Dataset items
--- START ---
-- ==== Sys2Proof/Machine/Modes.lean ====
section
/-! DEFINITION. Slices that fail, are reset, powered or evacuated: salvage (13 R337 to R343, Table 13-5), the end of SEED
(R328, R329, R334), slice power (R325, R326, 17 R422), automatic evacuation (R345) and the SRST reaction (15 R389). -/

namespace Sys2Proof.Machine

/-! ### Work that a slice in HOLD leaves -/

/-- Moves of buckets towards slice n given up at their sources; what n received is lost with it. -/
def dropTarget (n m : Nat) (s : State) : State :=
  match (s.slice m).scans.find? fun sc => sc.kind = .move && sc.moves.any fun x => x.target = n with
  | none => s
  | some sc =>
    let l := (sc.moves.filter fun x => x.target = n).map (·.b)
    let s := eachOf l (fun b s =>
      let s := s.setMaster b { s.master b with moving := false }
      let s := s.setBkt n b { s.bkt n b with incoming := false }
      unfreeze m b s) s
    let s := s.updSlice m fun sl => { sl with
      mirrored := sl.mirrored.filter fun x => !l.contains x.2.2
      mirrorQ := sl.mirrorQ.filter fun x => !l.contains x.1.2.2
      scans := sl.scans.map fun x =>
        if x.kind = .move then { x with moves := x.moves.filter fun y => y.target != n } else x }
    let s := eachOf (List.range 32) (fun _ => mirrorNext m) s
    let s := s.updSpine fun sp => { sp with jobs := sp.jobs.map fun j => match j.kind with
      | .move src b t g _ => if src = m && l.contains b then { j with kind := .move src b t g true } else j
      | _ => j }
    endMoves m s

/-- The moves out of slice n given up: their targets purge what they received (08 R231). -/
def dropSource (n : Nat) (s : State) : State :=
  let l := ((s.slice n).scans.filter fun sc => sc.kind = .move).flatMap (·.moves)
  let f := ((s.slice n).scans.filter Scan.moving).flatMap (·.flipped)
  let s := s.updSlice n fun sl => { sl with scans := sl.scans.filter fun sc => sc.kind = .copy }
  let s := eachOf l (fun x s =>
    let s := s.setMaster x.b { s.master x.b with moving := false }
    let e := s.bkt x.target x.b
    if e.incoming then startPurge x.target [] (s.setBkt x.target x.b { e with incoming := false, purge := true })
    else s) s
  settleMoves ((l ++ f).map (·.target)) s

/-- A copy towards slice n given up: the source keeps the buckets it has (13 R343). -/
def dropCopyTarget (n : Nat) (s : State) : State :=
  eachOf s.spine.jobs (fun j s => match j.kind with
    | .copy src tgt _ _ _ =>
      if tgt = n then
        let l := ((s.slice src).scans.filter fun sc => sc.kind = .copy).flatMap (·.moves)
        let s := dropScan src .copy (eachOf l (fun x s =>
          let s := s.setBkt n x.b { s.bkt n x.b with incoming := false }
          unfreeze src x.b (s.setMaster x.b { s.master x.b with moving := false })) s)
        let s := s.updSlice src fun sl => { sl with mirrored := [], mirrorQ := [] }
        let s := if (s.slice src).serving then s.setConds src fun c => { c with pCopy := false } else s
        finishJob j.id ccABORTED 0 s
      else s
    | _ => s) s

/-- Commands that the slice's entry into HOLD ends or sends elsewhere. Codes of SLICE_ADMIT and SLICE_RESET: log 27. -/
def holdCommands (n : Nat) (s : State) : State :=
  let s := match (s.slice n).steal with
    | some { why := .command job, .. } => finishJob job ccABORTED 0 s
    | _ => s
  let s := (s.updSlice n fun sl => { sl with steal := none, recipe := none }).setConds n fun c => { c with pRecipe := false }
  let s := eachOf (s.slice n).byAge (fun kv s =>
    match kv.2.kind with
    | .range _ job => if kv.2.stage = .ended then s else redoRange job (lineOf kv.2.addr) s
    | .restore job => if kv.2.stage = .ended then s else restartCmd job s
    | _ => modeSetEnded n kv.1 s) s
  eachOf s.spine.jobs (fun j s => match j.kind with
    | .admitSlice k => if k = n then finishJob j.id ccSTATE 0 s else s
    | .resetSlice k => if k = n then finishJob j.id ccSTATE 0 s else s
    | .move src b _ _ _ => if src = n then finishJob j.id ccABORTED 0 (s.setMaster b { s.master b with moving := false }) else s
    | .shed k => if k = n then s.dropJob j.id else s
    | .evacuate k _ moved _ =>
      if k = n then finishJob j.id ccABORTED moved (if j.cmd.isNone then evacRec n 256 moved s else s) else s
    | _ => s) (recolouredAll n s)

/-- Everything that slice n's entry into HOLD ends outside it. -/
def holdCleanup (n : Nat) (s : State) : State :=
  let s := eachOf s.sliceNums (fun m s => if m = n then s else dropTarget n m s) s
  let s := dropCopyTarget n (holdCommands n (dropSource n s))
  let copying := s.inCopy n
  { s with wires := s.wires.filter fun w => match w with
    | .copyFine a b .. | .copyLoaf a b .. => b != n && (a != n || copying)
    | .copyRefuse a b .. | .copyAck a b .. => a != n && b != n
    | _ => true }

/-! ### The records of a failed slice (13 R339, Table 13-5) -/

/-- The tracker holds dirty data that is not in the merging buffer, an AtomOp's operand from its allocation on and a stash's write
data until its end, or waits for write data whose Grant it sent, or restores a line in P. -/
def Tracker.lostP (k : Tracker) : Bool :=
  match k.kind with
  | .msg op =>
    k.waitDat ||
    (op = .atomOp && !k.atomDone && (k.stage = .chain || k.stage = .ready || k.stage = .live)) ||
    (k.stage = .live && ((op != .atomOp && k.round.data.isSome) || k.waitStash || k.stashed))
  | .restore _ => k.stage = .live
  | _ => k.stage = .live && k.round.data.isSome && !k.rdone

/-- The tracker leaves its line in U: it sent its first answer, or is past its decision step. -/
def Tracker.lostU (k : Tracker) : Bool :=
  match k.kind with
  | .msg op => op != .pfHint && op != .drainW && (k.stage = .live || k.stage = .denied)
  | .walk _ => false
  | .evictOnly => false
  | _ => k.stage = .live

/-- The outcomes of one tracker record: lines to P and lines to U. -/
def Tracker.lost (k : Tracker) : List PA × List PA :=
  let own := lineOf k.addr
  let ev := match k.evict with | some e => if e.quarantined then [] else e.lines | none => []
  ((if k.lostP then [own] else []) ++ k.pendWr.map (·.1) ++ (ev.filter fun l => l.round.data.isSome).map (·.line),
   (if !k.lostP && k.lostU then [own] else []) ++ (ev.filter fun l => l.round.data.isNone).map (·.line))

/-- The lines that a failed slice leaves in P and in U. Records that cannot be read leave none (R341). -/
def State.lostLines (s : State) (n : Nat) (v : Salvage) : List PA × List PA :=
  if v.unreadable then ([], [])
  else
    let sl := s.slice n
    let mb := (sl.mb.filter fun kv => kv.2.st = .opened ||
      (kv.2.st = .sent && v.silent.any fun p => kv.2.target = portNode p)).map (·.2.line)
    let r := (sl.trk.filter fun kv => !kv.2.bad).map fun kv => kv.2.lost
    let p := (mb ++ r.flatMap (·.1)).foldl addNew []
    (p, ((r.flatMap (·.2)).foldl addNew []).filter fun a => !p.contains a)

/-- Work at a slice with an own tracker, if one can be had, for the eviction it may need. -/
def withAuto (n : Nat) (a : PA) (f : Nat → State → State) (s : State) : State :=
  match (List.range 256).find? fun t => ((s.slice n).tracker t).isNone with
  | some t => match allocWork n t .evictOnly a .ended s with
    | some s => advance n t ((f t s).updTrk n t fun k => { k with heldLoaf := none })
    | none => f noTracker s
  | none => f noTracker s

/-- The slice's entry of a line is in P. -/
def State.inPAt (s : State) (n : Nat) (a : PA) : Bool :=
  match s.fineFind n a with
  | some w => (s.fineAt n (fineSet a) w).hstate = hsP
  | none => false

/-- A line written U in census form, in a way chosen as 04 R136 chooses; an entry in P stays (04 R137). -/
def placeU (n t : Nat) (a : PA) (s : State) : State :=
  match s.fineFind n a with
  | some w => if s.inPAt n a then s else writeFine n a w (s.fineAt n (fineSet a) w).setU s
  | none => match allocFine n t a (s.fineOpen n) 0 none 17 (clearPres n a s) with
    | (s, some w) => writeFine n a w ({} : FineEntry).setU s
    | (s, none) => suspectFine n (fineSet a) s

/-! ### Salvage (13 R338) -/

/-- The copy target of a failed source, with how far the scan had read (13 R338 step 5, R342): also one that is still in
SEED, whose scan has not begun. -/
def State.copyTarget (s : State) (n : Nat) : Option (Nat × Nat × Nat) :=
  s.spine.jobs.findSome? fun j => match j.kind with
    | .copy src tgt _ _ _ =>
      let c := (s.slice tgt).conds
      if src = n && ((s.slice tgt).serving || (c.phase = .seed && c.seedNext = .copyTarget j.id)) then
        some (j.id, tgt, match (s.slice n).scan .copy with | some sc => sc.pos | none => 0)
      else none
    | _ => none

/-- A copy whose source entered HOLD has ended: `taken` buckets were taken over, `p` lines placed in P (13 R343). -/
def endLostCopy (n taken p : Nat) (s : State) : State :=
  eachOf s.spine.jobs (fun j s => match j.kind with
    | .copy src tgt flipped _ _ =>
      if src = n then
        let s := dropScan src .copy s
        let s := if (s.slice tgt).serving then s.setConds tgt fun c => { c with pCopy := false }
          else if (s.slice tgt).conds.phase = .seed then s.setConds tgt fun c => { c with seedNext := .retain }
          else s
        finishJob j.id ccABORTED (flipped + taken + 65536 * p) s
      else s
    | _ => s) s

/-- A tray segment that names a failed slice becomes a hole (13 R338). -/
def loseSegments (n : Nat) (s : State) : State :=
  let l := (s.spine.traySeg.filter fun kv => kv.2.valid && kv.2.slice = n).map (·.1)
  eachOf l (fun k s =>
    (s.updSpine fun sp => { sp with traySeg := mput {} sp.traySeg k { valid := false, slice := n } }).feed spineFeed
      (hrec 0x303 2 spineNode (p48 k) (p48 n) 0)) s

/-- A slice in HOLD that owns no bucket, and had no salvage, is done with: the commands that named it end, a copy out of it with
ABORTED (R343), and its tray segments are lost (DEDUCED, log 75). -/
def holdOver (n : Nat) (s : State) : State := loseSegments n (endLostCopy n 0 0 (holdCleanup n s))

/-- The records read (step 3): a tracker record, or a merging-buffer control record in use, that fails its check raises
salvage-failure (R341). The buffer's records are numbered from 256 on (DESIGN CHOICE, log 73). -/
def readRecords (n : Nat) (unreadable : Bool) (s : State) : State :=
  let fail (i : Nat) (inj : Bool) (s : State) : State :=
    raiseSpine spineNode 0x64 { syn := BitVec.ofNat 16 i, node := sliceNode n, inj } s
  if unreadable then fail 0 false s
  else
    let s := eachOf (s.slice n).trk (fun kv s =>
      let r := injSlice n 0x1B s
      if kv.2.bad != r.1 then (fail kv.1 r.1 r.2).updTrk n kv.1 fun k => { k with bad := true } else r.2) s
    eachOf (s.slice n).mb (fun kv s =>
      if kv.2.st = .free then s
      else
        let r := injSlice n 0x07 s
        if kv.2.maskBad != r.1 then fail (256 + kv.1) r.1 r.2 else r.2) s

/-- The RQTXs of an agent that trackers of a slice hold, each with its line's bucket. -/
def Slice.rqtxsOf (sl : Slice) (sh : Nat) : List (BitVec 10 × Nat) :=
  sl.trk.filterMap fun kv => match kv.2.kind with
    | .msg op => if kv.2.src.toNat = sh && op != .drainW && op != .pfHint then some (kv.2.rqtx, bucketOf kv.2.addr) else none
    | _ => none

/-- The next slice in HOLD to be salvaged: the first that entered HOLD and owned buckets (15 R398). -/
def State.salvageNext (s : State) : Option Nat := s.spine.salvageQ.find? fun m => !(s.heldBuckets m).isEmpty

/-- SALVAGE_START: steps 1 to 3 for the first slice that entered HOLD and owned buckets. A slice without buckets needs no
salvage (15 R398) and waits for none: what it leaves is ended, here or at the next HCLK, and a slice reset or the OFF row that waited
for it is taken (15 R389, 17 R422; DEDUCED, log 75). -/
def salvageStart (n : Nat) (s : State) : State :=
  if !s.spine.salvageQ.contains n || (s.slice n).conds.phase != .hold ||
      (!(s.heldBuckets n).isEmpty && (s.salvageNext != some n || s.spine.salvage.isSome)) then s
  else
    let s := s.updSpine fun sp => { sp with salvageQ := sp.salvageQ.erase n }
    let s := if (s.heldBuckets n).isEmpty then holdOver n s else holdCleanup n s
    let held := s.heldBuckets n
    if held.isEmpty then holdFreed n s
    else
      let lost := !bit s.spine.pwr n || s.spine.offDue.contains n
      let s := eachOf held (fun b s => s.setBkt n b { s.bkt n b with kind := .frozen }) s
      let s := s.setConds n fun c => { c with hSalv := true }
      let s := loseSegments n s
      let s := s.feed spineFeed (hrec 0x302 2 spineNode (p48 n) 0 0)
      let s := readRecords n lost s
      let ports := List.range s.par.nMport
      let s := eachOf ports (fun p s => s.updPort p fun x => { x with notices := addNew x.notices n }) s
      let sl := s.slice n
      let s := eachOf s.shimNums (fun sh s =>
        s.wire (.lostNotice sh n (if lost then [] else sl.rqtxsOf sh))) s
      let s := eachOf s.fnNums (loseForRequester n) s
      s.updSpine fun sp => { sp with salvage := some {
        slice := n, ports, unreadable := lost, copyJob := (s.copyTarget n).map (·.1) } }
--- END ---
- WHAT YOU NEED TO DO -
Reproduce, exactly as they stand in the data above, the lines from the one that holds "(lineOf kv.2.addr) s" to the one that holds "Table 13-5) -/", inclusive.

- RESPONSE TO THE TASK -
    | .range _ job => if kv.2.stage = .ended then s else redoRange job (lineOf kv.2.addr) s
    | .restore job => if kv.2.stage = .ended then s else restartCmd job s
    | _ => modeSetEnded n kv.1 s) s
  eachOf s.spine.jobs (fun j s => match j.kind with
    | .admitSlice k => if k = n then finishJob j.id ccSTATE 0 s else s
    | .resetSlice k => if k = n then finishJob j.id ccSTATE 0 s else s
    | .move src b _ _ _ => if src = n then finishJob j.id ccABORTED 0 (s.setMaster b { s.master b with moving := false }) else s
    | .shed k => if k = n then s.dropJob j.id else s
    | .evacuate k _ moved _ =>
      if k = n then finishJob j.id ccABORTED moved (if j.cmd.isNone then evacRec n 256 moved s else s) else s
    | _ => s) (recolouredAll n s)

/-- Everything that slice n's entry into HOLD ends outside it. -/
def holdCleanup (n : Nat) (s : State) : State :=
  let s := eachOf s.sliceNums (fun m s => if m = n then s else dropTarget n m s) s
  let s := dropCopyTarget n (holdCommands n (dropSource n s))
  let copying := s.inCopy n
  { s with wires := s.wires.filter fun w => match w with
    | .copyFine a b .. | .copyLoaf a b .. => b != n && (a != n || copying)
    | .copyRefuse a b .. | .copyAck a b .. => a != n && b != n
    | _ => true }

/-! ### The records of a failed slice (13 R339, Table 13-5) -/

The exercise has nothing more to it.